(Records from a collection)
/-- What a received message does at an instance in role `role`. -/
def ptpHandle (inst role : Nat) (m : PtpMsg) (stamp : Nat) (s : State) : State :=
  let i := ptpInst inst s
  let rx := rxTime stamp s
  let fromMaster := match i.ann with
    | some a => a.source == m.source
    | none => false
  let body := nsLsb m.ts
  match m.kind with
  | .announce => if role = 2 then ptpAnnounce inst m s else s
  | .sync =>
    if role ≠ 2 || !fromMaster then s
    else if m.twoStep then modInst inst (fun i => { i with waitFu := some (m.seq, stamp, m.correction) }) s
    else ptpSync inst (body + m.correction) rx s
  | .followUp =>
    (match i.waitFu with
     | some (q, st, corr) =>
       if role = 2 && fromMaster && q == m.seq then ptpSync inst (body + m.correction + corr) (rxTime st s) s else s
     | none => s)
  | .delayReq => if role = 1 then modInst inst (fun i => { i with rxReq := some (m.seq, rx) }) s else s
  | .delayResp =>
    (match i.req with
     | some (q, t3) =>
       if role = 2 && fromMaster && q == m.seq && m.requester == portIdentity inst s then
         ptpPath inst ((i.t2 - i.t1) + (body - m.correction - t3)) (modInst inst (fun i => { i with req := none }) s)
       else s
     | none => s)
  | .pdelayReq => modInst inst (fun i => { i with rxReq := some (m.seq, rx) }) s
  | .pdelayResp =>
    (match i.req with
     | some (q, t1) =>
       if q == m.seq && m.requester == portIdentity inst s then
         (if m.twoStep then modInst inst (fun i => { i with presp := some (body, rx, m.correction) }) s
          else ptpPath inst (rx - t1 - m.correction) (modInst inst (fun i => { i with req := none }) s))
       else s
     | none => s)
  | .pdelayRespFollowUp =>
    (match i.req, i.presp with
     | some (q, t1), some (t2, t4, corr) =>
       if q == m.seq && m.requester == portIdentity inst s then
         ptpPath inst ((t4 - t1) - (body - t2) - corr - m.correction)
           (modInst inst (fun i => { i with req := none, presp := none }) s)
       else s
     | _, _ => s)

/-- The port is operative in root role only, with its link up and an instance that is not DISABLED (R142). -/
def ptpRuns (inst : Nat) (s : State) : Bool :=
  s.x.straps.role == 2 && s.x.pt.linkUp && (inst == 1 || inst == 2) && ptpRole inst s != 0 && !inCellar .dxd s

def ptpReceive (inst : Nat) (m : PtpMsg) (stamp : Nat) (s : State) : State :=
  if ptpRuns inst s && m.domain == s.regF .dxd 0x12100 16 8 && netMatches inst m s && mechUses m.kind s then ptpHandle inst (ptpRole inst s) m stamp s else s
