-- ==== Sys2Proof/Certificates/Slice0/Obligations.lean ====
section
/-!
DEFINITION. The statements for the provers: what each command of the block does, what it leaves alone, and what every step keeps.
-/

open Sys2Proof Sys2Proof.Machine

/-- A step with a command at the front of the queue runs exactly that command on the state with the queue's rest, no
command changes the queue, and a step on an empty queue lets one beat pass in both devices (the model's choice, log 2):
it changes the clocks and the kickoff output alone where no input of the DX-D buffers a control frame and no early
report waits. Cites: R398. -/
def Obligations.FrontOfTheQueue : Prop :=
  (∀ c rest s, s.pending = c :: rest → step s = exec c { s with pending := rest }) ∧
  (∀ c s t, exec c s = .next t → t.pending = s.pending) ∧
  (∀ s, s.pending = [] → ∃ t, step s = .next t ∧ t.tc.up = s.tc.up + 1 ∧ t.dc.up = s.dc.up + 1 ∧
    (s.tc.tk.r = 0 → t.tc.tk = { s.tc.tk.addLsb (ncoStep s.tc.tk.nco (presentedY .tsu s)).1 with
      nco := (ncoStep s.tc.tk.nco (presentedY .tsu s)).2, delta := s.tc.tk.delta + coreDrift .tsu s }) ∧
    Only [.com .tsu .up, .com .tsu .beats, .com .tsu .tk, .kickPins, .com .dxd .up, .com .dxd .beats, .com .dxd .tk,
      .com .dxd .coreA, .com .dxd .coreB, .com .dxd .ports, .com .dxd .msets, .com .dxd .pgEvent, .com .dxd .ic,
      .com .dxd .oseq, .com .dxd .seen, .com .dxd .hfits, .refs, .hold, .outs, .ptp, .kicks, .census, .scores, .ledger,
      .referee, .attic] s t) ∧
  (∀ s, s.pending = [] → (∀ x, x ∈ s.dc.ports → x.2.rel.rxBuf = []) → s.x.cs.early = [] → ∃ t, step s = .next t ∧
    t.dc.up = s.dc.up + 1 ∧ (s.t.kick.since + 8 ≤ s.tc.up + 1 → t.t.kick.out = 0) ∧
    Only [.com .tsu .up, .com .tsu .beats, .com .tsu .tk, .kickPins, .com .dxd .up, .com .dxd .beats, .com .dxd .tk] s t)

/-- After reset both devices are in stage FUSES with no event, no lock, no hall time and every register field at the value
of its Reset column; the queue is empty; the invariants of HallTimeRanges and FusesAndTestPort hold. Cites: R35, R371,
R378, R399, R407. -/
def Obligations.ResetState : Prop :=
  State.reset.pending = [] ∧
  (∀ d, (State.reset.com d).boot.stage = 0 ∧ (State.reset.com d).up = 0 ∧ (State.reset.com d).regs = [] ∧
    (State.reset.com d).pgEvent = [] ∧ (State.reset.com d).pgEn = [] ∧ (State.reset.com d).lockKey = [] ∧
    (State.reset.com d).tk.htValid = false ∧ (State.reset.com d).tk.state = 0 ∧ (State.reset.com d).ic.deliver = true ∧
    (State.reset.com d).bt.win = none ∧ (State.reset.com d).ta.ins = 0 ∧ HtOk (State.reset.com d).tk ∧
    TestPortShut (State.reset.com d)) ∧
  (∀ th, (getThr State.reset.t.cue th).st = 0) ∧ State.reset.t.mem.epoch = 0 ∧ State.reset.t.steps = [] ∧
  (∀ p, p < 2 → (State.reset.port .tsu p).enable = true) ∧ (∀ p, (State.reset.port .dxd p).enable = false) ∧
  (∀ x : Dev × Nat × Nat, x ∈ [(.tsu, 0x0130, 1000 * 2 ^ 16 + 160), (.tsu, 0x0138, 5 * 2 ^ 32), (.tsu, 0x2100, 1000),
      (.tsu, 0x3100, 1024 * 2 ^ 32 + 10 * 2 ^ 12 + 1000), (.tsu, 0x3110, 256), (.tsu, 0x3200, 4096),
      (.tsu, 0x3600, 2 ^ 63 + 800), (.tsu, 0x3608, 800), (.tsu, 0x4100, 2 ^ 45 + 2 ^ 13),
      (.tsu, 0xD100, 2 ^ 62), (.dxd, 0xD118, 256 * 2 ^ 32 + 3600), (.dxd, 0x10120, 10000), (.dxd, 0x10140, 10000),
      (.dxd, 0x10148, 109951163), (.dxd, 0x10150, 100), (.dxd, 0x10158, 10995), (.dxd, 0x10160, 10),
      (.dxd, 0x10168, 13421773), (.dxd, 0x10170, 250000000), (.dxd, 0x10178, 68719476736000000),
      (.dxd, 0x11100, 8 * 2 ^ 16), (.dxd, 0x12100, 128 * 2 ^ 8 + 128),
      (.dxd, 0x14108, 1000000 * 2 ^ 32 + 2500 * 2 ^ 16 + 240), (.dxd, 0x1E100, 0x1FFFFF)] →
    State.reset.reg x.1 x.2.1 = BitVec.ofNat 64 x.2.2)

/-- The word of every playbook instruction decodes to it with every operand, a word that decodes is the word of its
instruction, and a word with an undefined opcode or a set reserved bit does not decode. Cites: R195, R196, R207. -/
def Obligations.CueEncoding : Prop :=
  (∀ c, decodeCue (encodeCue c) = some c) ∧
  (∀ w c, decodeCue w = some c → encodeCue c = w) ∧
  (∀ w, decodeCue w = none ↔ ∀ c, encodeCue c ≠ w)

/-- Every step keeps ns below 1,000,000,000, frac below 65,536 and sec below 2^48 in both devices, from every state where
they are; moving a hall time by any number of frac LSBs carries from frac into ns and from ns into sec, and sec wraps to
0. Cites: R35. -/
def Obligations.HallTimeRanges : Prop :=
  (∀ s t, (∀ d, HtOk (s.com d).tk) → step s = .next t → ∀ d, HtOk (t.com d).tk) ∧
  (∀ (k : Time) (n : Int), HtOk (k.addLsb n) ∧
    (htCount (k.addLsb n) : Int) = ((htCount k : Int) + n) % ((2 ^ 48 * 1000000000 * 65536 : Nat) : Int)) ∧
  (∀ s, s.pending = [] → ∃ t, step s = .next t ∧ (s.tc.tk.r = 0 →
    t.tc.tk = { s.tc.tk.addLsb (ncoStep s.tc.tk.nco (presentedY .tsu s)).1 with
      nco := (ncoStep s.tc.tk.nco (presentedY .tsu s)).2, delta := s.tc.tk.delta + coreDrift .tsu s }))

/-- A power-on reset of the DX-D takes the levels at its strap pins; no other command and no beat changes the sampled
straps; a DX-D strapped 0b11 enters CELLAR with INVALID_STRAP at once and nothing but another power-on reset takes it
out. Cites: R16, R17. -/
def Obligations.StrapsHold : Prop :=
  (∀ pins s, ∃ t, exec (.powerOnReset .dxd pins) s = .next t ∧ t.x.straps.role = pins.role % 4 ∧
    t.x.straps.side = pins.side % 2 ∧ t.x.straps.level = pins.level % 2 ∧
    (pins.role % 4 = 3 → t.dc.boot.stage = 7 ∧ t.dc.boot.cellarReason = 0xB)) ∧
  (∀ c s t, (∀ pins, c ≠ .powerOnReset .dxd pins) → exec c s = .next t → t.x.straps = s.x.straps) ∧
  (∀ s t, s.pending = [] → step s = .next t → t.x.straps = s.x.straps ∧ t.dc.boot = s.dc.boot) ∧
  (∀ c s t, (∀ pins, c ≠ .powerOnReset .dxd pins) → exec c s = .next t → s.x.straps.role = 3 → s.dc.boot.stage = 7 →
    t.dc.boot.stage = 7)

/-- From every state where a closed device has no override and no private instruction in force, every step leads to such a
state; a closed device stays closed; no other fuse of either device ever changes. Cites: R371, R372, R375. -/
def Obligations.FusesAndTestPort : Prop :=
  (∀ s t, (∀ d, TestPortShut (s.com d)) → step s = .next t → ∀ d, TestPortShut (t.com d)) ∧
  (∀ s t d, step s = .next t →
    (t.com d).fuse = { (s.com d).fuse with fieldClosed := (t.com d).fuse.fieldClosed } ∧
    ((s.com d).fuse.fieldClosed = true → (t.com d).fuse.fieldClosed = true)) ∧
  (∀ c s t d, exec c s = .next t → c ≠ .fieldFuseBlown d → (t.com d).fuse = (s.com d).fuse)

/-- The tallies of the six strings of R270 are the values of its table. Cites: R270. -/
def Obligations.TallyVectors : Prop :=
  tally128 [] = 0x80000000000000000000000000000000 ∧
  tally128 [0] = 0x80000000000000000000000000000008 ∧
  tally128 (List.replicate 16 0) = 0x80000000000000000000000000000080 ∧
  tally128 (List.replicate 15 0 ++ [1]) = 0x35D34E0719A62C8F6E21D9407A3C8571 ∧
  tally128 (List.replicate 15 0 ++ [0x80]) = 0x69A7038CD31647B710ECA03D1E42D486 ∧
  tally128 (List.replicate 31 0 ++ [1]) = 0x35D34E0719A62C8F6E21D9407A3C84F1

/-- A TIME frame with a reserved bit set or a nanosecond field of 10^9 or more counts as one that fails its CRC; in COLD a
source's frame loads HT with the sender's time and the delay; afterwards a frame whose start is stamped is one sample of
the servo and never moves HT. Cites: R36, R42, R46, R47, R72, R121, R427. -/
def Obligations.TimeFrames : Prop :=
  (∀ d p h f rx diff s, portExists d s p = true → (s.port d p).live = true → 1000000000 ≤ f.ns ∨ f.reserved ≠ 0 →
    exec (.timeFrameReceive d p h f rx diff) s = exec (.frameCrcError d p) s) ∧
  (∀ p h f rx diff s, portExists .tsu s p = true → (s.port .tsu p).st = 5 → inCellar .tsu s = false → f.ns < 1000000000 →
    f.reserved = 0 → f.state = 1 ∨ f.state = 2 ∨ (f.level = 0 ∧ f.state = 3) → s.tc.tk.htValid = false →
    ∃ t, exec (.timeFrameReceive .tsu p h f rx diff) s = .next t ∧ t.tc.tk.htValid = true ∧
      t.tc.tk.sec = (s.tc.tk.load (timeLoad .tsu p f s)).sec ∧ t.tc.tk.ns = (s.tc.tk.load (timeLoad .tsu p f s)).ns ∧
      t.tc.tk.frac = (s.tc.tk.load (timeLoad .tsu p f s)).frac ∧ t.tc.tk.utcOffset = f.utcOffset ∧
      t.tc.tk.traceable = f.traceable ∧ t.tc.tk.originLocal = f.originLocal ∧ t.tc.tk.rootHoldover = f.rootHoldover ∧
      t.tc.coreA.fit = true ∧ t.tc.coreB.fit = true ∧ isSource .tsu p t = true ∧ (t.tc.tk.state = 2 → t.t.hd.held = []) ∧
        (s.t.hd.held = [] → OtherPorts .tsu p s t) ∧
      Only [.com .tsu .tk, .com .tsu .coreA, .com .tsu .coreB, .com .tsu .ports, .com .tsu .msets, .com .tsu .pgEvent,
        .com .tsu .ic, .com .tsu .hfits, .member, .huddles] s t) ∧
  (∀ p h f rx diff s, portExists .dxd s p = true → (s.port .dxd p).st = 5 → inCellar .dxd s = false → f.ns < 1000000000 →
    f.reserved = 0 → f.state = 1 ∨ f.state = 2 ∨ (f.level = 0 ∧ f.state = 3) → s.dc.tk.htValid = false →
    s.dc.tk.sideConflict = false → s.x.hold.oscLost = false →
    follows p (modPort .dxd p (fun q => { q with lastTime := some f }) s) = true →
    ∃ t, exec (.timeFrameReceive .dxd p h f rx diff) s = .next t ∧ t.dc.tk.htValid = true ∧
      t.dc.tk.sec = (s.dc.tk.load (timeLoad .dxd p f s)).sec ∧ t.dc.tk.ns = (s.dc.tk.load (timeLoad .dxd p f s)).ns ∧
      t.dc.tk.frac = (s.dc.tk.load (timeLoad .dxd p f s)).frac ∧ t.dc.tk.utcOffset = f.utcOffset ∧
      (t.port .dxd p).lastTime = some f ∧ OtherPorts .dxd p s t ∧ Only [.com .dxd .tk, .com .dxd .coreA, .com .dxd .coreB,
        .com .dxd .ports, .com .dxd .msets, .com .dxd .regs, .com .dxd .pgEvent, .com .dxd .ic, .com .dxd .hfits, .refs,
        .hold, .ptp, .attic, .ownOff, .twinOff] s t) ∧
  (∀ p h f rx diff s, portExists .tsu s p = true → (s.port .tsu p).st = 5 → inCellar .tsu s = false → f.ns < 1000000000 →
    f.reserved = 0 → sofStamped .tsu p s = true →
    f.state = 1 ∨ f.state = 2 ∨ (f.level = 0 ∧ f.state = 3) → s.tc.tk.htValid = true → (s.core .tsu p).st ≠ 3 →
    (s.core .tsu p).off = false → (s.core .tsu p).running = true →
    ∃ t, exec (.timeFrameReceive .tsu p h f rx diff) s = .next t ∧ (t.core .tsu p).e = timeOffset .tsu p f rx s ∧
      (t.core .tsu p).acc = (servo (s.core .tsu p).acc (timeOffset .tsu p f rx s) treeKp treeKi).1 ∧
      (t.core .tsu p).y = (servo (s.core .tsu p).acc (timeOffset .tsu p f rx s) treeKp treeKi).2.1 ∧
      t.tc.tk.sec = s.tc.tk.sec ∧ t.tc.tk.ns = s.tc.tk.ns ∧ t.tc.tk.frac = s.tc.tk.frac ∧ t.tc.tk.htValid = true ∧
      (t.tc.tk.state = 2 → t.t.hd.held = []) ∧ (s.t.hd.held = [] → OtherPorts .tsu p s t) ∧ Only [.com .tsu .tk,
        .com .tsu .coreA, .com .tsu .coreB, .com .tsu .ports, .com .tsu .msets, .com .tsu .pgEvent, .com .tsu .ic,
        .com .tsu .hfits, .member, .huddles] s t) ∧
  (∀ p h f rx diff s, portExists .dxd s p = true → (s.port .dxd p).st = 5 → inCellar .dxd s = false →
    f.ns < 1000000000 → f.reserved = 0 → sofStamped .dxd p s = true → f.state = 1 ∨ f.state = 2 ∨ (f.level = 0 ∧ f.state =
      3) → s.dc.tk.htValid = true →
    s.x.straps.role ≠ 2 → s.x.hold.oscLost = false → s.x.rf.fresh = false → follows p s = true →
    ∃ t, exec (.timeFrameReceive .dxd p h f rx diff) s = .next t ∧
      t.dc.coreA.e = timeOffset .dxd p f rx s - s.dc.tk.r ∧
      (p = parentPort s → t.x.ownOff = some (timeOffset .dxd p f rx s)) ∧
      t.dc.tk.sec = s.dc.tk.sec ∧ t.dc.tk.ns = s.dc.tk.ns ∧ t.dc.tk.frac = s.dc.tk.frac ∧ t.dc.tk.htValid = true ∧
      OtherPorts .dxd p s t ∧ Only [.com .dxd .tk, .com .dxd .coreA, .com .dxd .coreB, .com .dxd .ports, .com .dxd .msets,
        .com .dxd .regs, .com .dxd .pgEvent, .com .dxd .ic, .com .dxd .hfits, .refs, .hold, .ptp, .attic, .ownOff,
        .twinOff] s t)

- AIM OF THE TASK -
Beginning at the line above that contains "(∀ c rest s, s.pending", return each line exactly through the line that contains "(s.tc.tk.r = 0 → t.tc.tk", and no others.

- ANSWER TO THIS PROBLEM -
  (∀ c rest s, s.pending = c :: rest → step s = exec c { s with pending := rest }) ∧
  (∀ c s t, exec c s = .next t → t.pending = s.pending) ∧
  (∀ s, s.pending = [] → ∃ t, step s = .next t ∧ t.tc.up = s.tc.up + 1 ∧ t.dc.up = s.dc.up + 1 ∧
    (s.tc.tk.r = 0 → t.tc.tk = { s.tc.tk.addLsb (ncoStep s.tc.tk.nco (presentedY .tsu s)).1 with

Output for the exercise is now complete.